I was a part of a program that was a pre-curser to this in the Grante School District a few years ago. The study had many problems but the one that I think applies here is the curriculum. The preschools used the same program that was being used for their kindergarten students. The kinders went a half day while the pre-schoolers went whole day. The teachers in both pre-k and K used the same TE and tests. Some pre-schoolers had as much as three years experience with the curriculum before entering kindergarten. The statistics showed that these pre-schoolers needed less special education services than the the non pre-school children. And my thought was I wouldn’t doubt it. They had three full time years (eleven months in the classroom compared to 9 months for the kindergarten children) to master the material. I guess that if you spend three years learning the kindergarten curriculum, you suddenly don’t have any specific learning disabilities.
My child own child went through early intervention in a different district. They claimed that he had made up all of his deficits by kindergarten. He did fine in kindergarten but made no progress in first or second grade. He went through numerous interventions with no progress. At his SEP in third grade, the teacher mentioned that she was doing interventions. At this point, I asked that he be tested for services. The school decided that he didn’t need to be tested as they were sure he wouldn’t qualify. They just knew his IQ would be too low. At this point, I began to look for help outside of the district. I asked for a copy of his file. I never did get his file, they had him tested and placed in less than a week. His IQ was in the gifted range. My blood still boils when I reflect on this. These practices really do prevent students from getting needed services.

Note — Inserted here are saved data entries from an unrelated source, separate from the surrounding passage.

-- ==== Sys2Proof/Syntax.lean ====
section
/-! DEFINITION. The instruction set as syntax: the 13 rows of R54, the formats of R51, and an instruction as its
mnemonic with its operand bytes. An operand is kept as the whole byte it is in memory (R52, R53); WellFormed says which
register bytes are legal. -/

namespace Sys2Proof

/-- The 13 mnemonics of R54, in the source's order. The table is closed. -/
inductive Mnemonic where
  | ldi | prn | add | mul | push | pop | call | ret | cmp | jmp | jeq | jne | hlt
  deriving DecidableEq, Repr

/-- R51: the four formats. -/
inductive Format where
  | z   -- no operand
  | r   -- one register byte
  | rr  -- two register bytes
  | ri  -- a register byte, then an immediate byte
  deriving DecidableEq, Repr

/-- R54: the rows of the table, in order. -/
def Mnemonic.all : List Mnemonic :=
  [.ldi, .prn, .add, .mul, .push, .pop, .call, .ret, .cmp, .jmp, .jeq, .jne, .hlt]

/-- R54: the format column. -/
def Mnemonic.format : Mnemonic → Format
  | .ldi => .ri
  | .prn => .r
  | .add => .rr
  | .mul => .rr
  | .push => .r
  | .pop => .r
  | .call => .r
  | .ret => .z
  | .cmp => .rr
  | .jmp => .r
  | .jeq => .r
  | .jne => .r
  | .hlt => .z

/-- R51: how many operand bytes a format has. -/
def Format.operandCount : Format → Nat
  | .z => 0
  | .r => 1
  | .rr => 2
  | .ri => 2

/-- R54: the operand count `n`, a property of the row and not of any opcode bit (R50, R56). -/
def Mnemonic.operandCount (m : Mnemonic) : Nat := m.format.operandCount

/-- An instruction: one constructor per row of the opcode table, with its operand bytes in the order they stand in
memory (R51). -/
inductive Instr where
  | ldi (reg imm : Byte)      -- R90
  | prn (reg : Byte)          -- R91
  | add (regA regB : Byte)    -- R101
  | mul (regA regB : Byte)    -- R102
  | push (reg : Byte)         -- R112
  | pop (reg : Byte)          -- R113
  | call (reg : Byte)         -- R120
  | ret                       -- R121
  | cmp (regA regB : Byte)    -- R131
  | jmp (reg : Byte)          -- R132
  | jeq (reg : Byte)          -- R133
  | jne (reg : Byte)          -- R134
  | hlt                       -- R140
  deriving DecidableEq, Repr

/-- The row of R54 an instruction belongs to. -/
def Instr.mnemonic : Instr → Mnemonic
  | .ldi _ _ => .ldi
  | .prn _ => .prn
  | .add _ _ => .add
  | .mul _ _ => .mul
  | .push _ => .push
  | .pop _ => .pop
  | .call _ => .call
  | .ret => .ret
  | .cmp _ _ => .cmp
  | .jmp _ => .jmp
  | .jeq _ => .jeq
  | .jne _ => .jne
  | .hlt => .hlt

/-- R51: the operand bytes at A+1 and A+2. -/
def Instr.operandBytes : Instr → List Byte
  | .ldi reg imm => [reg, imm]
  | .prn reg => [reg]
  | .add regA regB => [regA, regB]
  | .mul regA regB => [regA, regB]
  | .push reg => [reg]
  | .pop reg => [reg]
  | .call reg => [reg]
  | .ret => []
  | .cmp regA regB => [regA, regB]
  | .jmp reg => [reg]
  | .jeq reg => [reg]
  | .jne reg => [reg]
  | .hlt => []

/-- R50: an instruction is 1, 2 or 3 bytes long. -/
def Instr.length (i : Instr) : Nat := 1 + i.mnemonic.operandCount

end Sys2Proof
end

I have seen this as a teacher as well. I personally know of two children who spent 5 years in intervention limbo. I know of another child who was going through so much intervention that she literally spent over half of her kindergarten day doing one to one interventions for letter and number recognition. Legally this placed her into the most restrictive environment for a full year without testing or parental consent. Additionally some of the teaching was provided by 5th grade students as the teachers were stretched to thin. Yes, I would say that the lovely state of Utah has a real concern for our children-not!
Thanks for this account of the program(s) that totally misjudged your child, and how the curriculum for K was just shoved down to pre-K and stretched to 3 years.